-- ==== Sys2Proof/Machine/Display.lean ====
section
/-! DEFINITION. The display: CLS, the sprite rasterizer and DRW (45_display.md). -/

namespace Sys2Proof.Machine

/-- `fb[x][y]` (10_state.md R27). -/
def pixelAt (fb : FrameBuffer) (x : Fin 64) (y : Fin 32) : Bool := fb[x][y]

/-- `fb[x][y] <- not fb[x][y]`. -/
def togglePixel (fb : FrameBuffer) (x : Fin 64) (y : Fin 32) : FrameBuffer :=
  fb.set x (fb[x].set y (!fb[x][y]))

/-- The column that bit b of a sprite row falls on: `(ox + b) mod 64` (R100). -/
def spriteColumn (ox : Byte) (b : Nat) : Fin 64 := ⟨(ox.toNat + b) % 64, Nat.mod_lt _ (by decide)⟩

/-- The row that row r of a sprite falls on: `(oy + r) mod 32` (R100). -/
def spriteRow (oy : Byte) (r : Nat) : Fin 32 := ⟨(oy.toNat + r) % 32, Nat.mod_lt _ (by decide)⟩

/-- XOR a set sprite bit into a pixel; an on pixel turned off is a collision (R100). -/
def plot (x : Fin 64) (y : Fin 32) (acc : FrameBuffer × Bool) : FrameBuffer × Bool :=
  (togglePixel acc.1 x y, acc.2 || pixelAt acc.1 x y)

/-- Draw bits `b`, `b + 1`, ..., `b + count - 1` of a sprite row, bit 0 the most significant (R100). -/
def drawBits (byte ox : Byte) (y : Fin 32) : Nat → Nat → FrameBuffer × Bool → FrameBuffer × Bool
  | _, 0, acc => acc
  | b, count + 1, acc =>
    drawBits byte ox y (b + 1) count
      (if byte.getLsbD (7 - b) then plot (spriteColumn ox b) y acc else acc)

/-- Draw the rows of a sprite from row r on (R100). -/
def drawRows (ox oy : Byte) : Nat → List Byte → FrameBuffer × Bool → FrameBuffer × Bool
  | _, [], acc => acc
  | r, byte :: rest, acc => drawRows ox oy (r + 1) rest (drawBits byte ox (spriteRow oy r) 0 8 acc)

/-- The rasterizer, a pure function (R100). -/
def drawSprite (fb : FrameBuffer) (bytes : List Byte) (ox oy : Byte) : FrameBuffer × Bool :=
  drawRows ox oy 0 bytes (fb, false)

/-- The frame buffer with every bit false (R99). -/
def blankScreen : FrameBuffer := Vector.replicate 64 (Vector.replicate 32 false)

/-- 00E0 `CLS` (R99). -/
def execCls (s : State) : Result := .next ((s.setFb blankScreen).setDrawRequest true)

/-- Dxyn `DRW Vx, Vy, n` (R101): the origin and the bytes are sampled before VF is reset. -/
def execDrw (x y : RegIdx) (n : BitVec 4) (s : State) : Result :=
  checkBounds (s.indexed 0) n.toNat .spriteSource
    (let drawn := drawSprite s.fb (s.bytesAt (s.indexed 0) n.toNat) (s.getV x) (s.getV y)
     .next (((s.setV flagReg (flagByte drawn.2)).setFb drawn.1).setDrawRequest true))

end Sys2Proof.Machine
end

*What to work on:*
The expected output is the exact run of lines from the start of the entries through the line with "def togglePixel (fb", inclusive.

*Result of this exercise:*
-- ==== Sys2Proof/Machine/Display.lean ====
section
/-! DEFINITION. The display: CLS, the sprite rasterizer and DRW (45_display.md). -/

namespace Sys2Proof.Machine

/-- `fb[x][y]` (10_state.md R27). -/
def pixelAt (fb : FrameBuffer) (x : Fin 64) (y : Fin 32) : Bool := fb[x][y]

/-- `fb[x][y] <- not fb[x][y]`. -/
def togglePixel (fb : FrameBuffer) (x : Fin 64) (y : Fin 32) : FrameBuffer :=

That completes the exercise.